In de zaak tegen de verdachte, die werd beschuldigd van het financieren van terrorisme door middel van geldinzameling, heeft de Rechtbank Rotterdam op 20 september 2023 uitspraak gedaan. De verdachte werd verweten dat hij samen met anderen een bedrag van 700 euro had ingezameld en overgemaakt om de uitreis van een medeverdachte naar Syrië te faciliteren. De officier van justitie eiste bewezenverklaring van de tenlastelegging en een taakstraf van 180 uur, met een voorwaardelijke gevangenisstraf van 90 dagen indien de taakstraf niet naar behoren werd verricht.
Tijdens de zitting op 6 september 2023 werd het bewijs besproken, waaronder chatberichten en bankgegevens. De officier van justitie stelde dat de verdachte in november 2016 geld had overgemaakt ten behoeve van een medeverdachte die zich bij een terroristische organisatie had aangesloten. De verdachte verklaarde echter dat het geld bedoeld was voor humanitaire hulp. De rechtbank concludeerde dat er onvoldoende bewijs was om te stellen dat de verdachte opzet had om terrorisme te financieren.
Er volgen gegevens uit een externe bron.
/-- R15, R24, R212, R318, R319, R330, Table 12-15: the watchdogs. The first wait of a context over its limit, or a step without progress,
faults it; a die that is silent at two polls in a row enters stage 2, a silent H-die or a stopped module stage 3, each reset or only
reported as the controls say; a die-to-die frame is replayed, and a link that fails, or a clock that is lost, stops the module and faults
every live context. -/
def Obligations.WatchdogsAndRecovery : Prop := ∀ (s : State),
  let b := s.body
  let p := b.kpr.pwr
  let pins (c : Body) : Body := settled s (pinSync c)
  (∀ slot : Fin 4096,
    (limitWaits s.env b slot.val = [] → Answers (exec (.waitLimit slot) s) s b) ∧
    (∀ d lp th w l, limitWaits s.env b slot.val = (d, lp, th, w) :: l →
      Answers (exec (.waitLimit slot) s) s (settled s (raise (unqueued b)
        { slot := slot.val, cause := 0x0F, th := some (th, (physOf b d lp).getD 0, lp), die := some d, slotc := if w.on.isTags then 6 else 5
          baddr := some w.baddr, unit := 16, oper := (waitDetail w.on).1, origin := none
          detail := (waitDetail w.on).1 * 2 ^ 26 + (waitDetail w.on).2 })))) ∧
  (∀ slot : Fin 4096, let c := ctxAt b slot.val
    let late := c.id.st = .live ∧ ∃ t, c.plumb.startTick = some t ∧ t.toNat + c.plumb.limit ≤ s.clk.tick.toNat
    (late → Answers (exec (.stepLimit slot) s) s (settled s (raise (unqueued b) (ctxFault slot.val 0x10 16 0)))) ∧
    (¬ late → Answers (exec (.stepLimit slot) s) s b)) ∧
  (∀ (silent : List (Fin 4)) (hub : Bool), let o := exec (.keeperPoll silent hub) s
    let polls := p.off = false ∧ p.hold = 0 ∧ p.st ≠ .night
    (¬ polls → Answers o s b) ∧
    (polls → hub = true ∨ p.stopped = true →
      (b.kpr.stage = 3 → Answers o s b) ∧
      (b.kpr.stage ≠ 3 → b.kpr.noAutoMod = false → Answers o s (pins (moduleReset s.env (setStage (unqueued b) 3) true))) ∧
      (b.kpr.stage = 4 → b.kpr.noAutoMod = true → Answers o s b) ∧
      (b.kpr.stage ≠ 3 → b.kpr.stage ≠ 4 → b.kpr.noAutoMod = true → Answers o s (moduleEvent s.env (setStage b 4) 0x08 2 3 0 0 0))) ∧
    (polls → hub = false → p.stopped = false → b.kpr.start.phase = 0 → p.st ≠ .dusk →
      ((∀ d ∈ silent, (fget b.die d.val).inReset = false → (fget b.die d.val).noAnswer ≠ 1) →
        ∃ t, o = .next t ∧ Leaves s t { b with die := t.body.die } ∧
        ∀ d : Fin 4, fget t.body.die d.val = if (fget b.die d.val).inReset then fget b.die d.val else
          { fget b.die d.val with noAnswer := if d ∈ silent then min ((fget b.die d.val).noAnswer + 1) 3 else 0 }) ∧
      (∀ d ∈ silent, (fget b.die d.val).inReset = false → (fget b.die d.val).noAnswer = 1 → (∀ x ∈ silent, x = d) →
        ∃ t, o = .next t ∧ (b.kpr.noAutoDie = false → (fget t.body.die d.val).inReset = true) ∧
          (b.kpr.noAutoDie = true → Reported s t { b with die := t.body.die } ∧ (fget t.body.die d.val).noAnswer = 2 ∧
            (b.kpr.ev.length < 64 → ∃ x ∈ t.body.kpr.ev, x.kind = 7 ∧ x.cause = 2 ∧ x.detail = d.val))))) ∧
  (∀ slot : Fin 4096, let id := (ctxAt b slot.val).id
    let due := id.resetting = true ∧ id.resetTick.toNat + 1000 * b.kpr.ctxto ≤ s.clk.tick.toNat
    (due → Answers (exec (.contextResetTimeout slot) s) s (pins (((id.scrubs.map (· / 9)).eraseDups).foldl (stageDie s.env) (unqueued b)))) ∧
    (¬ due → Answers (exec (.contextResetTimeout slot) s) s b)) ∧
  (∀ (n : Fin 16) (again : Bool), let x := fget b.mem.d2d n.val
    let o := exec (.d2dCrcFail n again) s
    (x.up = false → Answers o s b) ∧
    (x.up = true → again = false ∨ x.run < 7 → Answers o s (d2dSet b n.val fun x =>
      { x with run := if again then x.run + 1 else 0, replay := satAdd 0xFFFFFFFF x.replay 1 })) ∧
    (x.up = true → again = true → 7 ≤ x.run →
      let down (x : D2d) : D2d := { x with up := false, run := 0 }
      Answers o s (pins (modPwr (faultAll (d2dSet (d2dSet (unqueued b) n.val down) (otherEnd n.val) down) 0x02 14) fun p =>
        { p with stopped := true })))) ∧
  (let run := p.off = false ∧ p.hold = 0 ∧ p.st ≠ .night ∧ p.unlocked = false;
    (run → Answers (exec .zenithLockLoss s) s (pins (modPwr (faultAll (unqueued b) 0x01 13) fun p =>
      { p with unlocked := true, clocksOff := true, stopped := true }))) ∧
    (¬ run → Answers (exec .zenithLockLoss s) s b))

/-- R334, R338, R345, R360, R361, R376, R386, R389 to R391: sensors, swatches and the operating hour. A reading is taken into its registers,
moves the throttle steps and flags, and a value at its critical level sends the module to NIGHT; FAST holds for at least 1 ms; an open
mate loop puts every port DOWN; a spare or idle panel runs its next swatch when its scaffold is free, and an end is recorded; each
operating hour is counted and its measurements are kept. -/
def Obligations.SensorsAndSwatches : Prop := ∀ (s : State),
  let b := s.body
  (∀ x : Sensors, b.kpr.pwr.off = false → b.kpr.start.phase = 0 →
    let c := modBrd (takeSensors b x) coolFlags
    ((∀ v ∈ critValues c, v.1 < v.2.2) → b.brd.crit = false →
      Answers (exec (.sensorReading x) s) s (thrTimeUp ((List.range 4).foldl dieCauses c))) ∧
    ((∃ v ∈ critValues c, v.2.2 ≤ v.1) → b.brd.crit = false → b.kpr.pwr.hold = 0 → b.kpr.pwr.st ≠ .night →
      ∃ t, exec (.sensorReading x) s = .next t ∧ t.body.brd.crit = true ∧ t.body.kpr.pwr.st = .night)) ∧
  (∀ x : Sensors, let r := (takeSensors b x).brd
    r.inlet = x.inlet ∧ r.outlet = x.outlet ∧ (∀ d v, x.dies[d]? = some v → fget r.dieTemp d = v) ∧
    (∀ n, n < 11 → (fget r.railBad n = true ↔ n ∈ x.bad)) ∧ r.power % 65536 = min x.power 65535 ∧
    r.volt = x.volt % 65536 * 65536 + x.cur % 65536) ∧
  (b.kpr.pwr.off = false → Answers (exec .fast s) s { b with brd := { b.brd with fast := true, fastTick := s.clk.tick } }) ∧
  (b.brd.fast = true → b.brd.fastTick.toNat + 1000 ≤ s.clk.tick.toNat → Answers (exec .fastExpiry s) s { b with brd := { b.brd with fast := false } }) ∧
  (b.brd.fast = false ∨ s.clk.tick.toNat < b.brd.fastTick.toNat + 1000 → Answers (exec .fastExpiry s) s b) ∧
  Answers (exec (.mateLoopChange true) s) s { b with brd := { b.brd with mateOpen := false } } ∧
  (∃ t, exec (.mateLoopChange false) s = .next t ∧ Leaves s t { b with brd := { b.brd with mateOpen := true }, fab := t.body.fab } ∧
    ∀ n, n < 6 → (fget t.body.fab.port n).st = 0 ∧ (fget t.body.fab.port n).cause = 1) ∧
  (∀ q : PhysRef, let k := pkey q.die.val q.pp.val
    let p := panelAt b k
    let runs (t : State) : Prop :=
      (∀ n, swatchNext b p = some n → swSigned b (fget b.kpr.swatch n).bytes = true →
        fget t.body.kpr.running k = some ⟨some n, 0, none, s.clk.tick.toNat⟩ ∧ holds t.body (grpKey 2 k) 8 false = true) ∧
      (∀ n, swatchNext b p = some n → swSigned b (fget b.kpr.swatch n).bytes = false →
        fget t.body.kpr.running k = none ∧ (fget t.body.kpr.swatch n).valid = false) ∧
      (swatchNext b p = none → fget t.body.kpr.running k = some ⟨none, 0, none, s.clk.tick.toNat⟩ ∧ holds t.body (grpKey 2 k) 8 false = true)
    (b.kpr.pwr.st = .clear → fget b.kpr.running k = none → panelOwned p = false → blocker b (grpKey 2 k) 8 = none →
      (p.st = .spare ∨ p.st = .standby → ∃ t, exec (.spareSwatch q) s = .next t ∧ runs t) ∧
      (p.st = .active → p.ownedAt + 1000000 ≤ s.clk.tick.toNat → ∃ t, exec (.idleSwatch q) s = .next t ∧ runs t)) ∧
    (∀ r, fget b.kpr.running k = some r → b.kpr.ev.length < 63 →
      let ended (t : State) (res : Nat) : Prop :=
        fget t.body.kpr.running k = none ∧ holds t.body (grpKey 2 k) 8 false = false ∧
        (panelAt t.body k = { p with dirtySwatch := if res = 0 then false else if res = 1 then true else p.dirtySwatch }) ∧
        t.body.kpr.histCnt = b.kpr.histCnt + (if res = 3 then 0 else 1) ∧
        ∃ x ∈ t.body.kpr.ev, x.kind = 0x0A ∧ x.cause = res ∧ x.detail = r.slot.getD 16
      (bandMissed s.env b k r = true → ∃ t, exec (.swatchBandMiss q) s = .next t ∧ ended t 2) ∧
      (bandMissed s.env b k r = false → Answers (exec (.swatchBandMiss q) s) s b) ∧
      (∀ w, ∃ t, exec (.swatchResult q w) s = .next t ∧ ended t (swCode w)))) ∧
  (∀ xs : List WvIn, b.kpr.pwr.hold = 0 → b.kpr.pwr.st ≠ .night → b.kpr.pwr.off = false →
    ∃ t, exec (.operatingHour xs) s = .next t ∧ Reported s t { b with kpr := { b.kpr with wv := t.body.kpr.wv } } ∧
      t.body.kpr.wv.hours = b.kpr.wv.hours + 1 ∧ t.body.kpr.wv.temps = (tempsNow b :: b.kpr.wv.temps).take 100 ∧
      ∀ x ∈ xs, x.qty = 0 ∨ x.qty = 4 ∨ x.qty = 2 ∧ (b.kpr.wv.hours + 1) % 100 = 0 →
        blocker b (grpKey (wvGroup x.qty x.unit).1 (wvGroup x.qty x.unit).2) 7 = none →
        ∃ y ∈ t.body.kpr.wv.samples, y.qty = x.qty ∧ y.unit = x.unit ∧ y.hour = b.kpr.wv.hours + 1 ∧ y.m = x.m)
Er was geen direct verband tussen de overmaking van het geld en de uitreis van de medeverdachte naar Syrië.
De rechtbank oordeelde dat de verklaringen van de verdachte niet als leugenachtig konden worden bestempeld en dat het niet kon worden vastgesteld dat het geld was overgemaakt om de uitreis van de medeverdachte naar Syrië mogelijk te maken. Daarom werd de verdachte vrijgesproken van de tenlastegelegde feiten. De rechtbank verklaarde dat het ten laste gelegde niet wettig en overtuigend bewezen was, en sprak de verdachte vrij.